Ebnat(Ibnat) (እብናት) is a town in the South Gondar Zone of the Amhara Region, Ebnat has a latitude and longitude of . It is the administrative center of Ebnat woreda and is at an elevation of 2972 meters above sea level.

== History ==
Near Ebenat, on 17 January 1608, Emperor Susenyos and his army battled an invading Oromo army; the Emperor's army killed 12,000 Oromo at a cost of 400 of their comrades.

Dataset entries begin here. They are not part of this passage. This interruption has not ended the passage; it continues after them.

-- ==== Sys2Proof/Laws/Transfer.lean ====
section
/-! SUPPORT. What an XFER does from each of its stages to its end, on either backend. -/

namespace Sys2Proof.Machine

/-! Acknowledge and answers -/

theorem peekAnswers_eq_answersFrom (s : State) (n : Nat) : s.peekAnswers n = s.answersFrom 0 n := by
  simp [State.peekAnswers, State.answersFrom]

@[simp] theorem answersFrom_length (s : State) (k n : Nat) : (s.answersFrom k n).length = n := by
  simp [State.answersFrom]

theorem answersFrom_append (s : State) (k m n : Nat) :
    s.answersFrom k m ++ s.answersFrom (k + m) n = s.answersFrom k (m + n) := by
  simp only [State.answersFrom, List.range_add, List.map_append, List.map_map]
  congr 2
  funext i
  simp [Nat.add_assoc]

theorem answersFrom_shift {s t : State} {n : Nat} (h : ∀ k, t.answer k = s.answer (n + k)) (k m : Nat) :
    t.answersFrom k m = s.answersFrom (n + k) m := by
  simp [State.answersFrom, h, Nat.add_assoc]

theorem answersFrom_take (s : State) (k m n : Nat) : (s.answersFrom k (m + n)).take m = s.answersFrom k m := by
  rw [← answersFrom_append, List.take_left' (by simp)]

theorem answersFrom_drop (s : State) (k m n : Nat) : (s.answersFrom k (m + n)).drop m = s.answersFrom (k + m) n := by
  rw [← answersFrom_append, List.drop_left' (by simp)]

theorem answersFrom_one (s : State) (k : Nat) : s.answersFrom k 1 = [s.answer k] := by
  simp [State.answersFrom]

theorem answersFrom_getD (s : State) (k n i : Nat) (d : Bool) (h : i < n) :
    (s.answersFrom k n).getD i d = s.answer (k + i) := by
  simp [State.answersFrom, List.getD_eq_getElem?_getD, h]

theorem ofBool_le (b : Bool) : b.toNat ≤ 1 := by cases b <;> decide

theorem natOfBits_lt (bs : List Bool) : natOfBits bs < 2 ^ bs.length := by
  induction bs with
  | nil => decide
  | cons b bs ih =>
    have := ofBool_le b
    simp only [natOfBits, List.length_cons, Nat.pow_succ]
    omega

theorem natOfBits_testBit (bs : List Bool) (i : Nat) : (natOfBits bs).testBit i = bs.getD i false := by
  induction bs generalizing i with
  | nil => simp [natOfBits]
  | cons b bs ih =>
    cases i with
    | zero => cases b <;> simp [natOfBits]
    | succ i =>
      have h : (b.toNat + 2 * natOfBits bs) / 2 = natOfBits bs := by
        have := ofBool_le b
        omega
      simp only [natOfBits, List.getD_cons_succ, ← ih, Nat.testBit_succ, h]

/-- A value assembled from bits: bit `i` is the `i`-th bit of the list (10_state.md R23). -/
theorem ofBits_getLsbD (w : Nat) (bs : List Bool) (i : Nat) :
    (ofBits w bs).getLsbD i = (decide (i < w) && bs.getD i false) := by
  simp [ofBits, BitVec.getLsbD_ofNat, natOfBits_testBit]

@[simp] theorem bitsOf_length {w : Nat} (v : BitVec w) : (bitsOf v).length = w := by simp [bitsOf]

theorem bitsOf_getD {w : Nat} (v : BitVec w) (i : Nat) (h : i < w) : (bitsOf v).getD i false = v.getLsbD i := by
  simp [bitsOf, List.getD_eq_getElem?_getD, h]

/-- A value is assembled from its own bits. -/
theorem ofBits_bitsOf {w : Nat} (v : BitVec w) : ofBits w (bitsOf v) = v := by
  apply BitVec.eq_of_getLsbD_eq
  intro i hi
  rw [ofBits_getLsbD, bitsOf_getD v i hi]
  simp [hi]

/-- The bits of an assembled value. -/
theorem bitsOf_ofBits (bs : List Bool) : bitsOf (ofBits bs.length bs) = bs := by
  apply List.ext_getElem (by simp)
  intro i h1 h2
  simp only [bitsOf, List.getElem_map, List.getElem_range, ofBits_getLsbD, h2, decide_true, Bool.true_and]
  simp [List.getD_eq_getElem?_getD, h2]

theorem parSerial_append (p : Bool) (xs ys : List Bool) : parSerial p (xs ++ ys) = parSerial (parSerial p xs) ys := by
  simp [parSerial]

/-- The serial form ends at `PAR32` of the word the bits make (40_parity.md R115). -/
theorem parSerial_ofBits (bs : List Bool) (h : bs.length = 32) : parSerial false bs = par32 (ofBits 32 bs) := by
  have : bitsOf (ofBits 32 bs) = bs := by
    have := bitsOf_ofBits bs
    rwa [h] at this
  rw [par32, this]

/-! What every run keeps -/

/-- What a run on the SPI backend keeps. -/
structure SpiKept (s t : State) : Prop where
  params : t.params = s.params
  busy : t.spi.busy = false
  sense : (s.spi.sense = true → s.pins.swdioOe = false) → t.spi.sense = true → t.pins.swdioOe = false
  buf : s.spi.buf.length = s.params.spiMaxBits → t.spi.buf.length = s.params.spiMaxBits
  lens : s.spi.outLen + s.spi.inLen ≤ s.params.spiMaxBits → t.spi.outLen + t.spi.inLen ≤ s.params.spiMaxBits
  events : ∃ ev, t.pinEvents = s.pinEvents ++ ev ∧ ∀ e ∈ ev, e.shiftFits s.params = true

theorem SpiKept.trans {s t u : State} (h : SpiKept s t) (h' : SpiKept t u) : SpiKept s u where
  params := h'.params.trans h.params
  busy := h'.busy
  sense := fun hs => h'.sense (h.sense hs)
  buf := fun hb => by
    have := h'.buf (by rw [h.params]; exact h.buf hb)
    rwa [h.params] at this
  lens := fun hb => by
    have := h'.lens (by rw [h.params]; exact h.lens hb)
    rwa [h.params] at this
  events := by
    obtain ⟨e1, h1, h2⟩ := h.events
    obtain ⟨e2, h3, h4⟩ := h'.events
    refine ⟨e1 ++ e2, by rw [h3, h1, List.append_assoc], ?_⟩
    intro e he
    rcases List.mem_append.mp he with he | he
    · exact h2 e he
    · rw [← h.params]; exact h4 e he

theorem SpiRan.kept {outs : List OutSlot} {ins : List InSlot} {s t : State} (h : SpiRan outs ins s t) :
    SpiKept s t where
  params := h.params
  busy := h.busy
  sense := by
    rw [h.sense, h.pins]
    cases ins <;> cases outs <;> simp [pinsAfter]
  buf := h.buf
  lens := h.lens
  events := h.events

/-- A step that touches neither the peripheral nor the pins. -/
theorem SpiKept.of_same {s t : State} (hb : s.spi.busy = false) (hp : t.params = s.params) (h1 : t.spi = s.spi)
    (h2 : t.pins = s.pins) (h3 : t.pinEvents = s.pinEvents) : SpiKept s t where
  params := hp
  busy := by rw [h1]; exact hb
  sense := by rw [h1, h2]; exact id
  buf := by rw [h1]; exact id
  lens := by rw [h1]; exact id
  events := ⟨[], by simp [h3], by simp⟩

theorem spiOutEnable_kept (s : State) (hb : s.spi.busy = false) : SpiKept s (spiOutEnable s) where
  params := rfl
  busy := hb
  sense := by simp [spiOutEnable]
  buf := id
  lens := id
  events := ⟨[.oe true], rfl, by simp [PinEvent.shiftFits]⟩

theorem spiDrive_kept (b : Bool) (s : State) (hb : s.spi.busy = false) : SpiKept s (spiDrive b s) := by
  unfold spiDrive
  split
  · rename_i ho
    exact ⟨rfl, hb, by simp [PinEvent.apply], id, id, ⟨[.dio b], rfl, by simp [PinEvent.shiftFits]⟩⟩
  · exact ⟨rfl, hb, by simp [spiOutEnable], id, id,
      ⟨[.oe true, .dio b], by simp [spiOutEnable], by simp [PinEvent.shiftFits]⟩⟩

/-- What every operation on the wires keeps, on either backend. -/
structure Kept (s t : State) : Prop where
  phase : t.phase = .idle
  bitcnt : t.bitcnt = 0#9
  busy : s.spi.busy = false → t.spi.busy = false
  sense : s.spi.sense = false → t.spi.sense = false
  buf : s.spi.buf.length = s.params.spiMaxBits → t.spi.buf.length = s.params.spiMaxBits
  lens : s.spi.outLen + s.spi.inLen ≤ s.params.spiMaxBits → t.spi.outLen + t.spi.inLen ≤ s.params.spiMaxBits
  /-- On the GPIO backend the peripheral's registers keep their values. -/
  gpio : s.xferMode ≠ .spi → t.spi = s.spi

When Charles Beke left Ethiopia he stayed in Ebenat from 15 to 21 March 1843. Beke described the town as "a place of no size, consisting merely of the residences of the Dejazmach and his family, with a few huts for their attendants. The market is however, very considerable – lasting two days, Friday and Saturday – it being the point where the merchants of Gojam meet those from Sokota bringing salt, for which they give cloths, coffee, and a large number of cattle, oxen, and heifers brought from Gudera."

== Demographics ==
Based on figures from the Central Statistical Agency in 2005, Ebenat has an estimated total population of 16,740 of whom 7,832 are men and 8,908 are women. The 1994 census reported this town had a total population of 9,704 of whom 4,121 were men and 5,583 were women.